+++ Supplied entries

/-- R150: a blocked context whose condition has cleared is runnable again and changes in nothing else. -/
def Sys2Proof.Claim.BlockedContextsWake : Prop :=
  ∀ (s : State) (k : Nat) (b : Block), (s.ctx k).status = .running → (s.ctx k).wait = some (.block b) → b ≠ .emulation → (∀ core slot, b ≠ .passed core slot) →
    (blockOver s k b = true →
      exec (.contextWake k) s = .next (chooseCtx (s.setCtx k { s.ctx k with wait := none }) (k / 4)))
    ∧ (blockOver s k b = false → exec (.contextWake k) s = .next s)

/-- R254, R50, R36: outside handler code view.open of a valid descriptor, with room in the directory where WR = 1, sets TID, RANK, WR, OSCOPE and
OPEN and the shadow, and leaves the rest of the register, every other view and memory; an invalid descriptor raises DESC. -/
def Sys2Proof.Claim.ViewOpenResults : Prop :=
  ∀ (s : State) (k n : Nat) (o : Vo) (a : W64), (s.ctx k).handling = false → formFault (.viewOpen o) = none → drainPending (s.seen k) = false →
    readS (s.seen k) o.a o.f = .ok a →
    let d := s.descriptor (bitsFrom a 0 12)
    (s.ends k n o.s → descValid (bitsFrom a 0 12) d = true → (o.r = 1 → (s.core (k / 4)).dir.length < 64) →
      ∃ t, exec (.viewOpen o) s = .next t ∧ vget (t.ctx k).shadow o.w.toNat 0 = d
        ∧ (∀ j < 512, (vget (t.ctx k).w o.w.toNat 0).getLsbD j =
            if j < 12 then (dTid d).testBit j else if j < 15 then (dRank d).testBit (j - 12) else if j = 19 then true
            else if j = 20 then o.r == 1 else if j = 22 ∨ j = 23 then o.c.getLsbD (j - 22)
            else (vget (s.seen k).w o.w.toNat 0).getLsbD j)
        ∧ (∀ v, v ≠ o.w.toNat → vget (t.ctx k).w v 0 = vget (s.seen k).w v 0 ∧ vget (t.ctx k).shadow v 0 = vget (s.seen k).shadow v 0)
        ∧ (t.ctx k).g = (s.ctx k).g ∧ (t.ctx k).h = (s.ctx k).h ∧ (t.ctx k).q = (s.ctx k).q ∧ t.mem = s.mem)
    ∧ (s.issues k n → descValid (bitsFrom a 0 12) d = false → exec (.viewOpen o) s = .next (takeTrap s k n ⟨0x05, 1, none⟩))

/-- R255 to R257, R43: outside handler code view.retire clears OPEN; it is a pending release; view.set writes one origin, or the template's VEXT, M,
ORIGIN, VDIMS and EDGE, once no access through an open view is pending, and the template's line goes through the caches as a weak load's
does; view.get reads 64 bits of the register. -/
def Sys2Proof.Claim.ViewRegisterResults : Prop :=
  (∀ (s : State) (k n : Nat) (o : Vr), s.ends k n o.s → (s.ctx k).handling = false → formFault (.viewRetire o) = none → drainPending (s.seen k) = false →
    ∃ t p, exec (.viewRetire o) s = .next t
      ∧ (∀ v, vget (t.ctx k).w v 0 = if v = o.w.toNat then vget (s.seen k).w v 0 &&& ~~~openBit else vget (s.seen k).w v 0)
      ∧ (t.ctx k).pend = (s.ctx k).pend ++ [p] ∧ (∃ e, p.kind = .release o.c.toNat (.view e)) ∧ t.mem = s.mem)
  ∧ (∀ (s : State) (k n : Nat) (o : Vs) (a : W64), s.ends k n o.s → formFault (.viewSet o) = none → drainPending (s.seen k) = false →
      readS (s.seen k) o.a o.f = .ok a → (vOpen (vget (s.seen k).w o.w.toNat 0) && viewBusy (s.seen k) o.w.toNat) = false →
      let origin (w : BitVec 512) (j : Nat) : BitVec 512 :=
        (w &&& ~~~((0xFFFFFFFF : BitVec 512) <<< (64 + 32 * j))) ||| ((a.setWidth 32).setWidth 512 <<< (64 + 32 * j))
      (∀ j, o.t.toNat = j + 1 →
        exec (.viewSet o) s = .next (s.endBundle k n fun c => { c with w := vset c.w o.w.toNat (origin (vget c.w o.w.toNat 0) j) }))
      ∧ ∀ x, o.t = 0 → readRecord s k a 64 = .ok x →
          let v := BitVec.ofNat 512 x
          (1 ≤ vDims v → vDims v ≤ 4 → ∃ r : BitVec 512,
            exec (.viewSet o) s = .next (s.commitWith k n (fun s =>
              (recordTouch s k a 64).onCtx k fun c => { c with w := vset c.w o.w.toNat r }) id)
            ∧ ∀ j < 512, r.getLsbD j = if 64 ≤ j ∨ j = 16 ∨ j = 17 ∨ j = 18 ∨ j = 21 then v.getLsbD j
                else (vget (s.seen k).w o.w.toNat 0).getLsbD j)
          ∧ ((vDims v = 0 ∨ 4 < vDims v) → exec (.viewSet o) s = .next (takeTrap s k n ⟨0x05, 2, none⟩)))
  ∧ ∀ (s : State) (k n : Nat) (o : Vg) (d : Dest), s.ends k n o.s → formFault (.viewGet o) = none → drainPending (s.seen k) = false →
      destS o.d = .ok d →
      exec (.viewGet o) s = .next (s.endLate k n d false (asVec ((vget (s.seen k).w o.w.toNat 0).extractLsb' (64 * o.k.toNat) 64)) 0)

/-- R258, R259, R44, R41: a tensor access whose elements all resolve is pending with their pieces, its view and its footprint; the
checks of the view come in the order VDIMS, CLOSED, size, RDONLY. -/
def Obligations.TensorAccesses : Prop :=
  ∀ (s : State) (k n : Nat) (o : Ten) (ord : Ord) (sz : Nat) (isVec : Bool) (a : W64), drainPending (s.seen k) = false →
    sizeOf' o.z = some (sz, isVec) → readS (s.seen k) o.a 0 = .ok a →
    let v := vget (s.seen k).w o.w.toNat 0
    let d := vget (s.seen k).shadow o.w.toNat 0
    let count := if isVec then 8 * sz / elemBits (dFmt d) else 1
    let fits := isVec = true ∨ o.z = elementSize (elemBits (dFmt d))
    (s.ends k n o.s → 1 ≤ vDims v → vDims v ≤ 4 → vOpen v = true → fits →
      let through (acc : Access) : Access := { acc with view := some o.w.toNat, foot := some (v, d), index := a }
      (∀ dst ps r, formFault (.tenLd o) = none → ordOf o.o true = some ord → destOf o.d isVec = .ok dst →
        elementPieces ⟨s, k, s.seen k, n⟩ v d a false 0 count = .ok ps →
        readyAccess s k true (through (accessOf s k n .load ord 0 ps)) = .ok r →
        exec (.tenLd o) s = .next (s.queueFilling k n r dst isVec))
      ∧ ∀ x ps r, formFault (.tenSt o) = none → ordOf o.o false = some ord → vWr v = true → dataOf (s.seen k) o.d isVec = .ok x →
        elementPieces ⟨s, k, s.seen k, n⟩ v d a true 0 count = .ok ps →
        readyAccess s k true (through (accessOf s k n .store ord x ps)) = .ok r →
        exec (.tenSt o) s = .next (s.queueStore k n r))
    ∧ (s.issues k n → formFault (.tenLd o) = none → ordOf o.o true = some ord →
      ((vDims v = 0 ∨ 4 < vDims v) → exec (.tenLd o) s = .next (takeTrap s k n ⟨0x05, 2, some a⟩))
      ∧ (1 ≤ vDims v → vDims v ≤ 4 → vOpen v = false → exec (.tenLd o) s = .next (takeTrap s k n ⟨0x05, 3, some a⟩))
      ∧ (1 ≤ vDims v → vDims v ≤ 4 → vOpen v = true → ¬ fits → exec (.tenLd o) s = .next (takeTrap s k n ⟨0x02, 5, none⟩)))
    ∧ ∀ x, s.issues k n → formFault (.tenSt o) = none → ordOf o.o false = some ord → dataOf (s.seen k) o.d isVec = .ok x →
      1 ≤ vDims v → vDims v ≤ 4 → vOpen v = true → fits → vWr v = false →
      exec (.tenSt o) s = .next (takeTrap s k n ⟨0x05, 4, some a⟩)

namespace Sys2Proof.Machine

/-- A monitored wait has committed with a cause (R264): the cause is on its way to `d`, and an acquiring read acquires at its scope. -/
def State.waitCommits (s : State) (k n : Nat) (ord : Ord) (d : Dest) (cause : Nat) : State :=
  { s with nextId := s.nextId + 1 }.commitWith k n (fun t =>
    let t := t.onCtx k (·.expect d false s.nextId (asVec (BitVec.ofNat 64 cause)))
    if ord.acquire then acquireL1 t (k / 4) (s.ctx k).asid.toNat (ord.strong.getD 0) else t) id

end Sys2Proof.Machine

/-- R264, R49, R115, R133, R388: a monitored wait, acquiring or not, on scratchpad, a vault or a VA, reads the word at its point of
coherence with the VA stores that its core has still to hand on: where it differs from D the bundle commits with DIFF; where it does not,
the monitor is armed on its line and the bundle is blocked. A line with an uncorrectable error discards the launch. Once woken, the bundle
commits with the cause and reads nothing; until then it stays blocked. A context that holds a task raises WLBLOCK (R368). -/
def Sys2Proof.Claim.MonitoredWaitResults : Prop :=
  ∀ (s : State) (k n : Nat) (o : Mon) (ord : Ord) (d : Dest) (p cmp : W64), formFault (.monWait o) = none →
    drainPending (s.seen k) = false → ordOf o.o true = some ord → destS o.d = .ok d → readS (s.seen k) o.a 0 = .ok p →
    readS (s.seen k) o.d 0 = .ok cmp →
    let sz := if o.z = 2 then 4 else 8
    (s.ends k n o.s → (s.ctx k).task = none →
      (∀ m, (s.ctx k).monitor = some m → m.pc = (s.ctx k).pc →
        (∀ cause, m.woken = some cause →
          exec (.monWait o) s = .next ((s.setCtx k { s.ctx k with monitor := none }).waitCommits k n ord d cause))
        ∧ (m.woken = none → exec (.monWait o) s = .next (hold s k n (.block .monitor))))
      ∧ ∀ sp place r q key, (∀ m, (s.ctx k).monitor = some m → m.pc ≠ (s.ctx k).pc) →
          checkAddr s (who s k) p p sz true = .ok (sp, place) → ownerOk s place = true →
          readyAccess s k false (accessOf s k n .load ord 0 (piecesOf place sz)) = .ok r → r.pieces = [q] →
          (q.place = .mem key ∨ ∃ va, q.place = .va va key) →
          mayPerform s k (s.ctx k).pend ⟨0, (s.ctx k).bundleNo, .access { r with slot := n }⟩ = true →
          let t := touchCaches s (k / 4) key false false
          let cur := coreRead s (k / 4) key sz % 2 ^ (8 * sz)
          (∀ l, badLine? s key sz = some l → exec (.monWait o) s = .next (stopAt t k n (.dead (memoryFault (key / 128)))))
          ∧ (badLine? s key sz = none →
            (cur ≠ cmp.toNat % 2 ^ (8 * sz) → exec (.monWait o) s = .next (t.waitCommits k n ord d 0))
            ∧ (cur = cmp.toNat % 2 ^ (8 * sz) → exec (.monWait o) s = .next (hold (t.setCtx k { t.ctx k with
                monitor := some ⟨key / 128, s.clk, if o.t = 0 then none else some (s.clk + 2 ^ o.t.toNat), none, (s.ctx k).pc⟩ }) k n
                (.block .monitor)))))
    ∧ (s.issues k n → (s.ctx k).task.isSome = true → exec (.monWait o) s = .next (takeTrap s k n ⟨0x0C, 0, none⟩))

/-- R62, R67, R264, R265: the first wake cause of an armed monitor is kept: a timeout once its time has come, a spurious wake at any time,
every write that performs on its line, and EVICT where the line leaves an L2 slice or the LLC, or the SPLIT of the column is converted whose
scratchpad, vault or L2 holds it. -/
def Sys2Proof.Claim.MonitorsWake : Prop :=
  (∀ (s : State) (k : Nat) (m : Monitor), (s.ctx k).monitor = some m → m.woken = none →
    (∃ t, exec (.spuriousWake k) s = .next t ∧ (t.ctx k).monitor = some { m with woken := some 5 } ∧ t.mem = s.mem)
    ∧ (∀ u, m.until' = some u → u ≤ s.clk →
      ∃ t, exec (.monTimeout k) s = .next t ∧ (t.ctx k).monitor = some { m with woken := some 3 } ∧ t.mem = s.mem)
    ∧ ((∀ u, m.until' = some u → s.clk < u) → exec (.monTimeout k) s = .next s)
    ∧ (∀ key n v : Nat, m.line ∈ linesOf key n → ((performWrite s key n v).ctx k).monitor = some { m with woken := some 1 })
    ∧ (∀ l : L2Line, l.line = m.line → ((l2Gone s l).ctx k).monitor = some { m with woken := some 2 })
    ∧ ((∃ l ∈ s.llc, l.line = m.line) → ((llcEvict s m.line).ctx k).monitor = some { m with woken := some 2 })
    ∧ ∀ core new : Nat, splitRequest s core = some new → columnQuiet s core = true → new ≠ s.split core → new ≤ 12 →
        let key := m.line * 128
        ((isSp key = true ∧ spCore key = core) ∨ (isDram key = true ∧ dramCore key = core)
          ∨ (isLpddr key = true ∧ ∃ l ∈ s.l2, l.column = core ∧ l.line = m.line)) →
        ∃ t, exec (.splitConversion core new) s = .next t ∧ (t.ctx k).monitor = some { m with woken := some 2 })
  ∧ ∀ (s : State) (k : Nat) (m : Monitor) (c : Nat), (s.ctx k).monitor = some m → m.woken = some c →
      exec (.spuriousWake k) s = .next s ∧ exec (.monTimeout k) s = .next s

/-- R267 to R269: a phase completes exactly when nothing is pending, every active signaller has signalled, and there is a signaller
or an expectation; the next phase then opens with the signals that joining members held, and the members that were leaving, or had dropped
while they joined, are gone. -/
def Sys2Proof.Claim.PhaserPhaseCompletes : Prop :=
  ∀ p : Phaser,
    (¬ (p.pend = 0 ∧ p.arr = p.nsig ∧ (0 < p.nsig ∨ p.expd = true)) → p.complete = p)
    ∧ (p.pend = 0 → p.arr = p.nsig → (0 < p.nsig ∨ p.expd = true) →
      let stay := p.members.filter fun m => m.state == .active || m.state == .joining
      p.complete.phase = (p.phase + 1) % 65536 ∧ p.complete.expd = false ∧ p.complete.pend = p.pend ∧ p.complete.credit = p.credit
      ∧ p.complete.arr = stay.countP (fun m => m.state == .joining && m.held)
      ∧ p.complete.nsig = stay.countP (fun m => m.mode == 1 || m.mode == 3)
      ∧ p.complete.members = stay.map fun m => if m.state = .joining then { m with state := .active, sigd := m.held, held := false }
          else { m with sigd := false })

/-- R141, R269, R273: an engine signal lowers PEND, or is banked where PEND is 0 up to 65,535; an expectation takes from the credit
first. -/
def Sys2Proof.Claim.PhaserExpectations : Prop :=
  ∀ (p : Phaser) (count : Nat),
    (p.pend = 0 → p.credit ≤ 65535 → p.engineSignal = { p with credit := if p.credit = 65535 then 65535 else p.credit + 1 })
    ∧ (0 < p.pend → p.engineSignal = ({ p with pend := p.pend - 1 } : Phaser).settle 4)
    ∧ (let left := if count ≤ p.credit then 0 else count - p.credit
      (65535 < p.pend + left → p.expect count = none)
      ∧ (p.pend + left ≤ 65535 →
        p.expect count = some (({ p with credit := if count ≤ p.credit then p.credit - count else 0, pend := p.pend + left, expd := true } : Phaser).settle 4)))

++++++

Print, from the entries above, the line with "checks of the", the line with "readyAccess s k true (through (accessOf s k n .store" and all lines between them, exactly and with nothing else.

checks of the view come in the order VDIMS, CLOSED, size, RDONLY. -/
def Obligations.TensorAccesses : Prop :=
  ∀ (s : State) (k n : Nat) (o : Ten) (ord : Ord) (sz : Nat) (isVec : Bool) (a : W64), drainPending (s.seen k) = false →
    sizeOf' o.z = some (sz, isVec) → readS (s.seen k) o.a 0 = .ok a →
    let v := vget (s.seen k).w o.w.toNat 0
    let d := vget (s.seen k).shadow o.w.toNat 0
    let count := if isVec then 8 * sz / elemBits (dFmt d) else 1
    let fits := isVec = true ∨ o.z = elementSize (elemBits (dFmt d))
    (s.ends k n o.s → 1 ≤ vDims v → vDims v ≤ 4 → vOpen v = true → fits →
      let through (acc : Access) : Access := { acc with view := some o.w.toNat, foot := some (v, d), index := a }
      (∀ dst ps r, formFault (.tenLd o) = none → ordOf o.o true = some ord → destOf o.d isVec = .ok dst →
        elementPieces ⟨s, k, s.seen k, n⟩ v d a false 0 count = .ok ps →
        readyAccess s k true (through (accessOf s k n .load ord 0 ps)) = .ok r →
        exec (.tenLd o) s = .next (s.queueFilling k n r dst isVec))
      ∧ ∀ x ps r, formFault (.tenSt o) = none → ordOf o.o false = some ord → vWr v = true → dataOf (s.seen k) o.d isVec = .ok x →
        elementPieces ⟨s, k, s.seen k, n⟩ v d a true 0 count = .ok ps →
        readyAccess s k true (through (accessOf s k n .store ord x ps)) = .ok r →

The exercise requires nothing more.